Orlando Maturana

Personal information
- Full name: Orlando Maturana Vargas
- Date of birth: 11 October 1965 (age 59)
- Place of birth: Barranquilla, Colombia
- Position(s): Forward

Senior career*
- Years: Team / Apps / (Gls)
- 1984–1985: Atlético Bucaramanga
- 1986–1993: América de Cali / 214 / (68)
- 1994: Millonarios / 45 / (12)
- 1994–1995: Club Atlético Independiente / 5 / (0)
- 1996–1997: Deportes Tolima / 44 / (11)
- 1998: Millonarios / 48 / (12)
- 1999: Deportes Tolima / 29 / (7)
- 2000: América de Cali / 12 / (6)
- 2001: Club Olimpia
- 2002: Independiente Santa Fe / 8 / (2)

International career
- 1993–2000: Colombia / 2 / (1)

= Orlando Maturana =

Colombian footballer (born 1965)

Orlando Maturana Vargas (born 11 October 1965) is a Colombian former footballer.

==International career==
Maturana made several appearances for the senior Colombia national football team, including four matches at the 1993 Copa América.

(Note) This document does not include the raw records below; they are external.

-- ==== Sys2Proof/Laws/KeptLine.lean ====
section
/-! SUPPORT. Every operation of the line, the timetable, following, feedback and the probes keeps what `Kept` says. -/

set_option linter.unreachableTactic false
set_option linter.unusedTactic false
set_option linter.unusedVariables false

namespace Sys2Proof.Machine

/-! ### Line -/

theorem kept_modLine {z : Bool} {s0 s : State} (h : Kept z s0 s) (x1 : Line → Line) : Kept z s0 (State.modLine s x1) := by
  unfold State.modLine
  try dsimp only
  repeat' (first
    | with_reducible assumption | split | fail_if_no_progress (with_reducible refine kept_mk (h := ?_)))

theorem kept_sendDir {z : Bool} {s0 s : State} (h : Kept z s0 s) (x1 : Fin 2) (x2 : ℕ) (x3 : List Byte) : Kept z s0 (State.sendDir s x1 x2 x3) := by
  unfold State.sendDir
  try dsimp only
  repeat' (first
    | with_reducible assumption | with_reducible refine kept_modLine ?_ _ | with_reducible refine kept_emit ?_ _ | split
    | fail_if_no_progress (with_reducible refine kept_mk (h := ?_)))

theorem kept_sendLine {z : Bool} {s0 s : State} (h : Kept z s0 s) (x1 : ℕ) (x2 : List Byte) : Kept z s0 (State.sendLine s x1 x2) := by
  unfold State.sendLine
  try dsimp only
  repeat' (first
    | with_reducible assumption | with_reducible refine kept_sendDir ?_ _ _ _ | split
    | fail_if_no_progress (with_reducible refine kept_mk (h := ?_)))

theorem kept_reportSnap {z : Bool} {s0 s : State} (h : Kept z s0 s) (x1 : ℕ) (x2 : FrameNo) (x3 : Bool) (x4 : ℕ) : Kept z s0 (State.reportSnap s x1 x2 x3 x4) := by
  unfold State.reportSnap
  try dsimp only
  repeat' (first
    | with_reducible assumption | with_reducible refine kept_sendLine ?_ _ _ | with_reducible refine kept_modLine ?_ _ | split
    | fail_if_no_progress (with_reducible refine kept_mk (h := ?_)))

theorem kept_tickSnapDone {z : Bool} {s0 s : State} (h : Kept z s0 s) : Kept z s0 (State.tickSnapDone s) := by
  unfold State.tickSnapDone
  try dsimp only
  repeat' (first
    | with_reducible assumption | with_reducible refine kept_forAll ?_ (fun _ _ _ => ?_)
    | with_reducible refine kept_reportSnap ?_ _ _ _ _ | split | fail_if_no_progress (with_reducible refine kept_mk (h := ?_)))

theorem kept_estopCleared {z : Bool} {s0 s : State} (h : Kept z s0 s) (x1 : ℕ) (x2 : Option ℕ) : Kept z s0 (State.estopCleared s x1 x2) := by
  unfold State.estopCleared
  try dsimp only
  repeat' (first
    | with_reducible assumption | with_reducible refine kept_drawFree ?_ | with_reducible refine kept_raise ?_ _ _ _ _ | split
    | fail_if_no_progress (with_reducible refine kept_mk (h := ?_)))

theorem kept_dropEstop {z : Bool} {s0 s : State} (h : Kept z s0 s) (x1 : ℕ) (x2 : Option ℕ) : Kept z s0 (State.dropEstop s x1 x2) := by
  unfold State.dropEstop
  try dsimp only
  repeat' (first
    | with_reducible assumption | with_reducible refine kept_modLine ?_ _ | with_reducible refine kept_estopCleared ?_ _ _ | split
    | fail_if_no_progress (with_reducible refine kept_mk (h := ?_)))
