theorem kept_endTest {z : Bool} {s0 s : State} (h : Kept z s0 s) (x1 : ℕ) (x2 : ℕ) (x3 : TestOutcome) : Kept z s0 (State.endTest s x1 x2 x3) := by
  unfold State.endTest
  try dsimp only
  repeat' (first
    | with_reducible assumption | with_reducible refine kept_rewritten ?_ _ | with_reducible refine kept_setReg ?_ _ _
    | with_reducible refine kept_railTested ?_ _ _ | with_reducible refine kept_passTest ?_ _
    | with_reducible refine kept_raise ?_ _ _ _ _ | with_reducible refine kept_backToService ?_ _ | split
    | fail_if_no_progress (with_reducible refine kept_mk (h := ?_)))

theorem kept_execCmpThresholdWrite {z : Bool} {s0 s : State} (h : Kept z s0 s) (x0 : Master) (x1 : ℕ) (x2 : Word) {t : State} (e : execCmpThresholdWrite x0 x1 x2 s = .next t) : Kept z s0 t := by
  unfold execCmpThresholdWrite at e
  first | (cases e; try dsimp only) | (split at e <;> cases e <;> try dsimp only)
  repeat' (first
    | with_reducible assumption | with_reducible refine kept_thresholdWrite ?_ _ _ _ | split
    | fail_if_no_progress (with_reducible refine kept_mk (h := ?_)))

theorem kept_chopperTick {z : Bool} {s0 s : State} (h : Kept z s0 s) : Kept z s0 (State.chopperTick s) := by
  unfold State.chopperTick
  try dsimp only
  repeat' (first
    | with_reducible assumption | with_reducible refine kept_forAll ?_ (fun _ _ _ => ?_) | with_reducible refine kept_chopper ?_ _
    | split | fail_if_no_progress (with_reducible refine kept_mk (h := ?_)))

theorem kept_endFallbacks {z : Bool} {s0 s : State} (h : Kept z s0 s) (x1 : Option CarrierId) : Kept z s0 (State.endFallbacks s x1) := by
  unfold State.endFallbacks
  try dsimp only
  repeat' (first
    | with_reducible assumption | split | fail_if_no_progress (with_reducible refine kept_mk (h := ?_)))

theorem kept_releaseCoils {z : Bool} {s0 s : State} (h : Kept z s0 s) (x1 : CarrierId) (x2 : List ℤ) : Kept z s0 (State.releaseCoils s x1 x2) := by
  unfold State.releaseCoils
  try dsimp only
  repeat' (first
    | with_reducible assumption | with_reducible refine kept_modCu ?_ _ _ | with_reducible refine kept_forAll ?_ (fun _ _ _ => ?_)
    | split | fail_if_no_progress (with_reducible refine kept_mk (h := ?_)))

theorem kept_deviceAt {z : Bool} {s0 s : State} (h : Kept z s0 s) (x1 : Option SupplyIn) : Kept z s0 (State.deviceAt s x1) := by
  unfold State.deviceAt
  try dsimp only
  repeat' (first
    | with_reducible assumption | with_reducible refine kept_releaseSupplies ?_ _ _ | split
    | fail_if_no_progress (with_reducible refine kept_mk (h := ?_)))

He officially represented the Colombia national football team in 6 occasions. He also made several appearances for the Colombia national team in unofficial games, most notably in 1993 against Bayern Munich and Palmeiras. Orlando Maturana was a prolific and creative goal scorer who earn a reputation as a poacher. His success in the national team was hampered by the availability of several more successful strikers such as Iván Valenciano, Antony de Ávila, John Jairo Trellez, Víctor Aristizábal, Luis Zuleta, Faustino Asprilla, Adolfo Valencia, and several other members of what is known today as the Colombian dream generation.